**Stored items**.
_ _ _

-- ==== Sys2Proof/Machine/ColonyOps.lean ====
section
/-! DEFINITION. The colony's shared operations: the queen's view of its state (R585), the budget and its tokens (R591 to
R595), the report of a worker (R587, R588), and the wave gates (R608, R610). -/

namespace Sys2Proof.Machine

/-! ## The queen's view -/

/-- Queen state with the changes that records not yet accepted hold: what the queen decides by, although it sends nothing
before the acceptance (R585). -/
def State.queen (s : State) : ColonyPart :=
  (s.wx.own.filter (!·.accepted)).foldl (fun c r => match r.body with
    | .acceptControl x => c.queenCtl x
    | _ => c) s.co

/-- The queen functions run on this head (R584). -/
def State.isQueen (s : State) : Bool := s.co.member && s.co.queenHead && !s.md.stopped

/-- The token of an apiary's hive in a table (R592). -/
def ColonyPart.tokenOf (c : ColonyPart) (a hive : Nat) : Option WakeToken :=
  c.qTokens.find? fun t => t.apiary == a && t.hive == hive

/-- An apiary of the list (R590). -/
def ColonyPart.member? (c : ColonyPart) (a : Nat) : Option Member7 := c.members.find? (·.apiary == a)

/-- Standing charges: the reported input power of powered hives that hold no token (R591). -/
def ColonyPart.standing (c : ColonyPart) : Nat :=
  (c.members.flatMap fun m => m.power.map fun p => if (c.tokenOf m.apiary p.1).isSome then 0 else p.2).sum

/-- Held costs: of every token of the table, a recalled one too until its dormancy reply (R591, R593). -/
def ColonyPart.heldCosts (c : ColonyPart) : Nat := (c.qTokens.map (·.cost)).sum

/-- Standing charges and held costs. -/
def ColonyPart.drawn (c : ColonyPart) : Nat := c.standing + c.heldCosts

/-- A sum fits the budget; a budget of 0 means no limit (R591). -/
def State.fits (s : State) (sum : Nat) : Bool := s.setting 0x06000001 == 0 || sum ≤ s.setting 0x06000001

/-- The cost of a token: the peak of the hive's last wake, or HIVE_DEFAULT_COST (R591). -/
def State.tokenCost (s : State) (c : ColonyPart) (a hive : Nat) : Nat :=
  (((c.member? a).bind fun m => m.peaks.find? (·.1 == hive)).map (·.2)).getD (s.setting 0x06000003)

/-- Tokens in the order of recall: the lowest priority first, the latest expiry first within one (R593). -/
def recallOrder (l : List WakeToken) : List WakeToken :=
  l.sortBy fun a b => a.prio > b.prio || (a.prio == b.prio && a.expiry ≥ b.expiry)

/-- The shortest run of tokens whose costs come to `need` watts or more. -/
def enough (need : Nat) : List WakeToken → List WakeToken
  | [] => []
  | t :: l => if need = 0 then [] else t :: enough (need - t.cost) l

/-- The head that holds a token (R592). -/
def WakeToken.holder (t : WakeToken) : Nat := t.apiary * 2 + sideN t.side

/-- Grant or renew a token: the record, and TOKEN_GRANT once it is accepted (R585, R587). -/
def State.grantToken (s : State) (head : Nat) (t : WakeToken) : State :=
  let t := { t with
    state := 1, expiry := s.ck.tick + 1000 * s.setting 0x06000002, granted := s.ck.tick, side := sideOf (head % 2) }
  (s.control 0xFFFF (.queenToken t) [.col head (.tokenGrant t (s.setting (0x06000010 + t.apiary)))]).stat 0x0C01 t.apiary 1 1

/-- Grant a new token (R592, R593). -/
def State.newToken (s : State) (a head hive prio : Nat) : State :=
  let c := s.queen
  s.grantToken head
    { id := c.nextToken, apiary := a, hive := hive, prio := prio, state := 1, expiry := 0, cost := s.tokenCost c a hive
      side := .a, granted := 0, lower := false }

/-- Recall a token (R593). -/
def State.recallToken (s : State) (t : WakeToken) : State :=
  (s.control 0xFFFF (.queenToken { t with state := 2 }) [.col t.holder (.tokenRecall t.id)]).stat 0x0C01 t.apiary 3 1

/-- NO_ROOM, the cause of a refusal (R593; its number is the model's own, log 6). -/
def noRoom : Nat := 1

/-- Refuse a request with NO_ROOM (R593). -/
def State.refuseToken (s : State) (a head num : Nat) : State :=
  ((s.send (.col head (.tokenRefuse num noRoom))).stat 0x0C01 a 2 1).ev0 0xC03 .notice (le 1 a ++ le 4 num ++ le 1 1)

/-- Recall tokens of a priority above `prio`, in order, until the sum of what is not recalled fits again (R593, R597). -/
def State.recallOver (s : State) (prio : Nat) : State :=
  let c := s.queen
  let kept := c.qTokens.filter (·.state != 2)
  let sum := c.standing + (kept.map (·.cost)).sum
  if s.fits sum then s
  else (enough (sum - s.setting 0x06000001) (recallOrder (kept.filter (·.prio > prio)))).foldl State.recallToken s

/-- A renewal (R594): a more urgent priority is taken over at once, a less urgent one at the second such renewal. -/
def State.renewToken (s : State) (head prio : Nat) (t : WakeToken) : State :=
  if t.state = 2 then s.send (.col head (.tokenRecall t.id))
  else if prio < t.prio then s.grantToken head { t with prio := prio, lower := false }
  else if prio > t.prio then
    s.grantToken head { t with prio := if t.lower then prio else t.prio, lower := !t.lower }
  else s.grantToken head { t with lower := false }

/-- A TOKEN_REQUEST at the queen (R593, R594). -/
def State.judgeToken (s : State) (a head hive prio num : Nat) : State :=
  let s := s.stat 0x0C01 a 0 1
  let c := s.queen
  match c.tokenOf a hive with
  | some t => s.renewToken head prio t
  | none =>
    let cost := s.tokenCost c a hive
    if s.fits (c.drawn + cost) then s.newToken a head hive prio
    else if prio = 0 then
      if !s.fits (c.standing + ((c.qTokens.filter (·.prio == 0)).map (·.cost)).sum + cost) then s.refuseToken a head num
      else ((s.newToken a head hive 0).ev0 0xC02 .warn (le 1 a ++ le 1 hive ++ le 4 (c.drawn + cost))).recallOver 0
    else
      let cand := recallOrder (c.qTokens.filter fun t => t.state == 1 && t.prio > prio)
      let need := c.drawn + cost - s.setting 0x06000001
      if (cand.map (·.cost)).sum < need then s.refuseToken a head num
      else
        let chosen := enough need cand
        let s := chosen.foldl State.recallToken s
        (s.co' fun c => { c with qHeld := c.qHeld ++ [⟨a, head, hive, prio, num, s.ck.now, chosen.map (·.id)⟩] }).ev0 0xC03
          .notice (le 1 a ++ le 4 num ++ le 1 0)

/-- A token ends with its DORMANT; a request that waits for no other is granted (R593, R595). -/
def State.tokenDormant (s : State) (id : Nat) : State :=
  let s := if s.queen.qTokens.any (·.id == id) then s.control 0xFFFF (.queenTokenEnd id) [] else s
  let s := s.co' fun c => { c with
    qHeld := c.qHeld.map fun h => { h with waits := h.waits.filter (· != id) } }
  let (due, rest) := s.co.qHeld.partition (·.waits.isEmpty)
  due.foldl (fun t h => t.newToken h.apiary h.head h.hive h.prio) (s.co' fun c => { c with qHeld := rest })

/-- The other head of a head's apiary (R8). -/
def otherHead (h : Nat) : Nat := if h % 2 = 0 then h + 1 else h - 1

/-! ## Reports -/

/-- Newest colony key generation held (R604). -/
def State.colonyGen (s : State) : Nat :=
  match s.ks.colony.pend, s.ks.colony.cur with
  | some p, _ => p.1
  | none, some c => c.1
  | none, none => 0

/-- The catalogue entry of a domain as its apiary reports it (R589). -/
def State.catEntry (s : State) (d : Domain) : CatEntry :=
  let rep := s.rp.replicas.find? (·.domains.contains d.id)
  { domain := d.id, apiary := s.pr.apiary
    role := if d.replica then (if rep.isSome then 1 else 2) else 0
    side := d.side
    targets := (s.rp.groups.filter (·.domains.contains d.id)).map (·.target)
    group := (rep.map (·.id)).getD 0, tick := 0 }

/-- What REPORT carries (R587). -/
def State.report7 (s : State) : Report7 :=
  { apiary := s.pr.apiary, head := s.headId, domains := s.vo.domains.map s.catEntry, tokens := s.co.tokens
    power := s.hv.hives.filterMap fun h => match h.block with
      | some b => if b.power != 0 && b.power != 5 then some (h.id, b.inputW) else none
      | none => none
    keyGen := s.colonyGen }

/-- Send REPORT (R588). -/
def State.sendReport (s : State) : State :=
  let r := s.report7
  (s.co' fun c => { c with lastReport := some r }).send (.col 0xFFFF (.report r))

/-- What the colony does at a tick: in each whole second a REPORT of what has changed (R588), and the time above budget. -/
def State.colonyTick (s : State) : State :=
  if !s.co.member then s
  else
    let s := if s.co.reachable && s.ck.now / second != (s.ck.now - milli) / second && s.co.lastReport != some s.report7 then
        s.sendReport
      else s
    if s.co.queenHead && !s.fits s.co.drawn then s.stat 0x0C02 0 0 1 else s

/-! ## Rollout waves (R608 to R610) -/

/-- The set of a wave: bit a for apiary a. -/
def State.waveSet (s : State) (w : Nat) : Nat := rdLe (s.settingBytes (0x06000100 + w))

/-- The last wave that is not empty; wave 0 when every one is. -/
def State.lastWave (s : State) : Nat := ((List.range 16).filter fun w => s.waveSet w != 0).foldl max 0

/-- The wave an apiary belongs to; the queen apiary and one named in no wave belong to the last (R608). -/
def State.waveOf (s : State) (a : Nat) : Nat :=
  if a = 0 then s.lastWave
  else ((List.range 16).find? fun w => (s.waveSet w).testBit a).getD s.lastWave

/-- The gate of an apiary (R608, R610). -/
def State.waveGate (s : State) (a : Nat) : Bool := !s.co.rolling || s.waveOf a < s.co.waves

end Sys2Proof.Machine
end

_ _ _

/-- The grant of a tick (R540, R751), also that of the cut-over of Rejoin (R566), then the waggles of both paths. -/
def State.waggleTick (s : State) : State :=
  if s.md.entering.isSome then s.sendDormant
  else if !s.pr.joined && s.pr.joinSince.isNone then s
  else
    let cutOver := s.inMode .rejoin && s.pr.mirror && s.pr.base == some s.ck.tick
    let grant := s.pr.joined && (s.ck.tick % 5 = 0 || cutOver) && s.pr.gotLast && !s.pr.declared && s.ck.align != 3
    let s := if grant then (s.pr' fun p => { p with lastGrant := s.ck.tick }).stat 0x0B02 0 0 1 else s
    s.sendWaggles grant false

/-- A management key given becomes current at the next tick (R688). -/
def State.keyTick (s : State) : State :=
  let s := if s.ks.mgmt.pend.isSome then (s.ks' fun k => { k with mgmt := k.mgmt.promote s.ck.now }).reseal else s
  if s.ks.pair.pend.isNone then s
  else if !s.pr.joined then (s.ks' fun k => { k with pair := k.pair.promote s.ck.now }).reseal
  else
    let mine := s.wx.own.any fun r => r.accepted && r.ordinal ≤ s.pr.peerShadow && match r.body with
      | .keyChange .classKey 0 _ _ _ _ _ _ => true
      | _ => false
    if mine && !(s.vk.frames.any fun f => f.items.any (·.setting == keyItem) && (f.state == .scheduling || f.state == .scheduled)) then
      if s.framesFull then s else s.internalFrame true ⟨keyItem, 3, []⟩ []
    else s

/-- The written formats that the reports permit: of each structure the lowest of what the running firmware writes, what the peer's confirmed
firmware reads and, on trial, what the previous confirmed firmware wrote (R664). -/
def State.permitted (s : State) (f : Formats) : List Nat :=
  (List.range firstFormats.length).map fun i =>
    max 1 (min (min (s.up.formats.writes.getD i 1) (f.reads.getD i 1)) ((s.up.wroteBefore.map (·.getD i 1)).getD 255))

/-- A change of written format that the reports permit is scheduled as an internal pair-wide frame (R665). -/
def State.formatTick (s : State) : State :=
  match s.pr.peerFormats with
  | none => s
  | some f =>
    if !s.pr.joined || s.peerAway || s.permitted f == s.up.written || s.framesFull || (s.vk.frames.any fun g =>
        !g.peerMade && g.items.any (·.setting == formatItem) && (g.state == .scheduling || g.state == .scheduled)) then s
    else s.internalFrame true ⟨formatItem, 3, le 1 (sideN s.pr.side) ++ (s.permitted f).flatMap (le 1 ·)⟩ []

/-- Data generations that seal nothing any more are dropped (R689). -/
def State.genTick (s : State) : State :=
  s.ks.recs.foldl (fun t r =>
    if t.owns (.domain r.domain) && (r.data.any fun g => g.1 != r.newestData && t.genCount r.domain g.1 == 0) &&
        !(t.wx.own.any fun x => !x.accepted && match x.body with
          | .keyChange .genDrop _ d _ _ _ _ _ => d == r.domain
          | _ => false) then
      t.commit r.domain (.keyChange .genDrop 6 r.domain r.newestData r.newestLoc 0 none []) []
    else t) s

_ _ _

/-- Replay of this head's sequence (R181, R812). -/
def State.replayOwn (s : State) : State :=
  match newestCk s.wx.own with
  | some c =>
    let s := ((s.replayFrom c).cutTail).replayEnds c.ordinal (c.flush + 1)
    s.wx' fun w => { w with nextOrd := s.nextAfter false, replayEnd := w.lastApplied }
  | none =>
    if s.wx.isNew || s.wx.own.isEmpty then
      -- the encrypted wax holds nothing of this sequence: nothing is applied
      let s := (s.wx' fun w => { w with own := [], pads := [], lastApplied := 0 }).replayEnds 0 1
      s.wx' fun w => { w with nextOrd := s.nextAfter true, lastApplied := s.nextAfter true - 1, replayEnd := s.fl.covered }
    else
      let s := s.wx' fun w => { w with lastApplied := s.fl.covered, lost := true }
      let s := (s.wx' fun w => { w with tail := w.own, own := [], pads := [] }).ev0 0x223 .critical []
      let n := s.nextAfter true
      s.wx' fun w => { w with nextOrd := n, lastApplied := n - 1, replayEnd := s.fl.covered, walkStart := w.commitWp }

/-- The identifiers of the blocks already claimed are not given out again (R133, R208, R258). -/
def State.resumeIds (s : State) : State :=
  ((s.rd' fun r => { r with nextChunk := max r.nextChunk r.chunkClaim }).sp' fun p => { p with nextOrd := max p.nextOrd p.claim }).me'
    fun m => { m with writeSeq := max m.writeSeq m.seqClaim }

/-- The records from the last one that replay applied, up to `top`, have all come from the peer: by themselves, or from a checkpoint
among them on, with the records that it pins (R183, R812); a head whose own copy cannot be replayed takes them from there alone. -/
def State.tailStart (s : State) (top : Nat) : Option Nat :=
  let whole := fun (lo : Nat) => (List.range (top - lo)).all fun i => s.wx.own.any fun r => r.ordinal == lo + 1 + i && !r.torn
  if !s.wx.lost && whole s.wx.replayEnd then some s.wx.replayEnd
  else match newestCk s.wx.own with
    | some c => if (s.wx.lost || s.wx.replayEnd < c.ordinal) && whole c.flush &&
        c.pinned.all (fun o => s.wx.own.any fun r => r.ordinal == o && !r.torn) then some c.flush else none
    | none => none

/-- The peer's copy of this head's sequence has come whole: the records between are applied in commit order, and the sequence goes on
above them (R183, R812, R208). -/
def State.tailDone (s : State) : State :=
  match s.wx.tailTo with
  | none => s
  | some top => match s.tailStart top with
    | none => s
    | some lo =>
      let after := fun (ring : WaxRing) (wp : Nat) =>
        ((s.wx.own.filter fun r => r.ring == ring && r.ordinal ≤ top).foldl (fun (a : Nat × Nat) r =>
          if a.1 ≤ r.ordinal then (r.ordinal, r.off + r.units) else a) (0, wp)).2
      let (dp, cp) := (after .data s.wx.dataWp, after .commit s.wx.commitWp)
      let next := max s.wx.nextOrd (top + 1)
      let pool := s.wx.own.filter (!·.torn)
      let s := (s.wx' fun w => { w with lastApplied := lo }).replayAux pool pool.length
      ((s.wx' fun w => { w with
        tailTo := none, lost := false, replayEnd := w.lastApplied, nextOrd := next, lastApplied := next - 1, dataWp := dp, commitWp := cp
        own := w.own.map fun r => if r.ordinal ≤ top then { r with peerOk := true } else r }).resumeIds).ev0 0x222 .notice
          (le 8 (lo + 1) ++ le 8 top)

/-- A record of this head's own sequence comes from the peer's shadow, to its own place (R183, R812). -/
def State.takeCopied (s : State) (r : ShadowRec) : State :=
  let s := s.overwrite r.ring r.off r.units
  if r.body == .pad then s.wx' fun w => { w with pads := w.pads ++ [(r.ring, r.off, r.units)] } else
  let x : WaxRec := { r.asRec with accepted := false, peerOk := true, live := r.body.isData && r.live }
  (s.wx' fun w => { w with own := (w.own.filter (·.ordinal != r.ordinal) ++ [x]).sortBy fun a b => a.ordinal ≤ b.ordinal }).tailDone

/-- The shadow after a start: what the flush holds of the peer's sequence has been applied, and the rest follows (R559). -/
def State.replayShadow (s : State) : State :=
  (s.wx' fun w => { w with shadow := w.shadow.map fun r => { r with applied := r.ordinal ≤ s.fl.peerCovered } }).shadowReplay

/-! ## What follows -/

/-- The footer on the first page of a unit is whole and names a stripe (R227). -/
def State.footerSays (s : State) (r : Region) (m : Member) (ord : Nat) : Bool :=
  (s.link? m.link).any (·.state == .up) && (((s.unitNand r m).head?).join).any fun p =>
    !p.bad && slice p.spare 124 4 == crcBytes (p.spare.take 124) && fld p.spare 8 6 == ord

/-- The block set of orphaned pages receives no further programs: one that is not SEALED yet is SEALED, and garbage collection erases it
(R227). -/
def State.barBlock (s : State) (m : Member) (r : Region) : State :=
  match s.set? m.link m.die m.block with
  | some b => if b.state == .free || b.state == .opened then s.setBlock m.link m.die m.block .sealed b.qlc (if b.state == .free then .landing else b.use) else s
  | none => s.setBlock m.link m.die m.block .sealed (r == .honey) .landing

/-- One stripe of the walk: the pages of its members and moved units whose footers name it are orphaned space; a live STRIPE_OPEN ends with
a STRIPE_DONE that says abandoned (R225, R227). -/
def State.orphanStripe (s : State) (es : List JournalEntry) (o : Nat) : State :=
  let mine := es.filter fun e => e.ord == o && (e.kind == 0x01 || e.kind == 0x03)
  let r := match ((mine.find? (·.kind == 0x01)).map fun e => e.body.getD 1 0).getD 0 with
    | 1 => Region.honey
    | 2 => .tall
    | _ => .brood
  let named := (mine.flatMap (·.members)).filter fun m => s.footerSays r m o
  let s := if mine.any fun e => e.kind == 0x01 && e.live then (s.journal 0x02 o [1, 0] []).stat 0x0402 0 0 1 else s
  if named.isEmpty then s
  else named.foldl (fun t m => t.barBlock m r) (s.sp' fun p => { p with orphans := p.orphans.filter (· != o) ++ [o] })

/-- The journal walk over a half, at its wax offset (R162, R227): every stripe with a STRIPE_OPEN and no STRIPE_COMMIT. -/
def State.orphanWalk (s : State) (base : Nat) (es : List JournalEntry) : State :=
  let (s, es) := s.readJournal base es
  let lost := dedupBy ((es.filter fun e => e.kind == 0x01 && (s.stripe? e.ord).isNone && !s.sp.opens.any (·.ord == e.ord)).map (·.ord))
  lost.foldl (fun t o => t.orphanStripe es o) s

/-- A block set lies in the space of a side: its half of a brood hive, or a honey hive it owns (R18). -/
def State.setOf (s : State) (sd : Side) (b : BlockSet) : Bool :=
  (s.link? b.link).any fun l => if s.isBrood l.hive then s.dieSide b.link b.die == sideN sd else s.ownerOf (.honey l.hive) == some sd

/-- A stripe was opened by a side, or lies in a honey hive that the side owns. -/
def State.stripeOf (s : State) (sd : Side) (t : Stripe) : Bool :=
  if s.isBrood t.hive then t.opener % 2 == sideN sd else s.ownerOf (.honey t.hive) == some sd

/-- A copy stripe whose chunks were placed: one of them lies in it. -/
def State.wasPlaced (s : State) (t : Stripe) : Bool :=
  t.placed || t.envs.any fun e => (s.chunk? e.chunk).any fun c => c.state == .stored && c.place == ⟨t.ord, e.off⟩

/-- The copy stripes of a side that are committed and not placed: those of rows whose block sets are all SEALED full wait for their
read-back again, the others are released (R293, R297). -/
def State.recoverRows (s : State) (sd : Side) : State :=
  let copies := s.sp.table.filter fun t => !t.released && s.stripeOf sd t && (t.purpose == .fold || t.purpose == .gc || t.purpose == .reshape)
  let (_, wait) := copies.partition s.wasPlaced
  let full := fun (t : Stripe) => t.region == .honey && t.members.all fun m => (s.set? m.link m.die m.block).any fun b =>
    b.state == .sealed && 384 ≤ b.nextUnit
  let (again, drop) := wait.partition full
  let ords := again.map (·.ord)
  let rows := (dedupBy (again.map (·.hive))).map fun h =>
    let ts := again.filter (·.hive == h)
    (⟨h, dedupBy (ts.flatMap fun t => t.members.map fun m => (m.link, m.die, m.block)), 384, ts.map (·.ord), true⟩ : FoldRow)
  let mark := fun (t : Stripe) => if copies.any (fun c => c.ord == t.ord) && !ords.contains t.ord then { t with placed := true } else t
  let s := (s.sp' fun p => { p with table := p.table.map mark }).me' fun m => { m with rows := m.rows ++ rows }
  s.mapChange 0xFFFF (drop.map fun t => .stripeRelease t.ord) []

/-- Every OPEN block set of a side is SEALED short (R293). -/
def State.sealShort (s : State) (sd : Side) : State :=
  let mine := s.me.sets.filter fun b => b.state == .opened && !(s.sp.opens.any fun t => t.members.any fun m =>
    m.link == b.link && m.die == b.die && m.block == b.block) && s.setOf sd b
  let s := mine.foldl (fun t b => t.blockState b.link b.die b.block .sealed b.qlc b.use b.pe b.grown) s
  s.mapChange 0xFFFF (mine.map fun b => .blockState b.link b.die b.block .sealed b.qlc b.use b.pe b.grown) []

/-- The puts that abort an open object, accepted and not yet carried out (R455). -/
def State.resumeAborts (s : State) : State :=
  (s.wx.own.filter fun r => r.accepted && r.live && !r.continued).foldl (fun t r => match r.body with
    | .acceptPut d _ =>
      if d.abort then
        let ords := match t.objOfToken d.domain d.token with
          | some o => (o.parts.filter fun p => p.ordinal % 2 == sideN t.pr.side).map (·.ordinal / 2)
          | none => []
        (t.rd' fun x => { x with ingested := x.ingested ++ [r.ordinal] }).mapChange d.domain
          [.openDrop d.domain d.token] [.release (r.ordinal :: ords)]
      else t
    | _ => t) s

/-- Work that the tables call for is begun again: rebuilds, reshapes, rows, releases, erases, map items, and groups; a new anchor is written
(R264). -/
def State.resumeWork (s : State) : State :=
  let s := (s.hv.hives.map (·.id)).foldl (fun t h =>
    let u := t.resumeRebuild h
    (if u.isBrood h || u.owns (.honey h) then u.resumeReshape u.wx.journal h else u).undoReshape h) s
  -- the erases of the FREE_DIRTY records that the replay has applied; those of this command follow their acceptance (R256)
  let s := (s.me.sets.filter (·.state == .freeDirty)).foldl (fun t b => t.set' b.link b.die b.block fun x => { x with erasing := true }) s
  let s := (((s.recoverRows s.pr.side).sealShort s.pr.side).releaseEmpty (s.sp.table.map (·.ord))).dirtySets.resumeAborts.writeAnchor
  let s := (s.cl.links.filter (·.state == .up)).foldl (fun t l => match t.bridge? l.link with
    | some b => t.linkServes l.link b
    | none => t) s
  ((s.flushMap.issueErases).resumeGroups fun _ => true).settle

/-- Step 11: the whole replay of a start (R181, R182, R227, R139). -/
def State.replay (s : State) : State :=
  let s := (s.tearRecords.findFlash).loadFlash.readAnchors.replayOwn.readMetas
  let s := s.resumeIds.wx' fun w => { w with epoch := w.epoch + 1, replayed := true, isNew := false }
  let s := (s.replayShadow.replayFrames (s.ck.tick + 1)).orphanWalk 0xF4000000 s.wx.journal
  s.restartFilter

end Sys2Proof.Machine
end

_ _ _

**Exercise details**.
Would you retype exactly the lines above, from the line with "let s := chosen.foldl" to the line with "def State.colonyGen (s", with both end lines kept and nothing more?

**Result**.
        let s := chosen.foldl State.recallToken s
        (s.co' fun c => { c with qHeld := c.qHeld ++ [⟨a, head, hive, prio, num, s.ck.now, chosen.map (·.id)⟩] }).ev0 0xC03
          .notice (le 1 a ++ le 4 num ++ le 1 0)

/-- A token ends with its DORMANT; a request that waits for no other is granted (R593, R595). -/
def State.tokenDormant (s : State) (id : Nat) : State :=
  let s := if s.queen.qTokens.any (·.id == id) then s.control 0xFFFF (.queenTokenEnd id) [] else s
  let s := s.co' fun c => { c with
    qHeld := c.qHeld.map fun h => { h with waits := h.waits.filter (· != id) } }
  let (due, rest) := s.co.qHeld.partition (·.waits.isEmpty)
  due.foldl (fun t h => t.newToken h.apiary h.head h.hive h.prio) (s.co' fun c => { c with qHeld := rest })

/-- The other head of a head's apiary (R8). -/
def otherHead (h : Nat) : Nat := if h % 2 = 0 then h + 1 else h - 1

/-! ## Reports -/

/-- Newest colony key generation held (R604). -/
def State.colonyGen (s : State) : Nat :=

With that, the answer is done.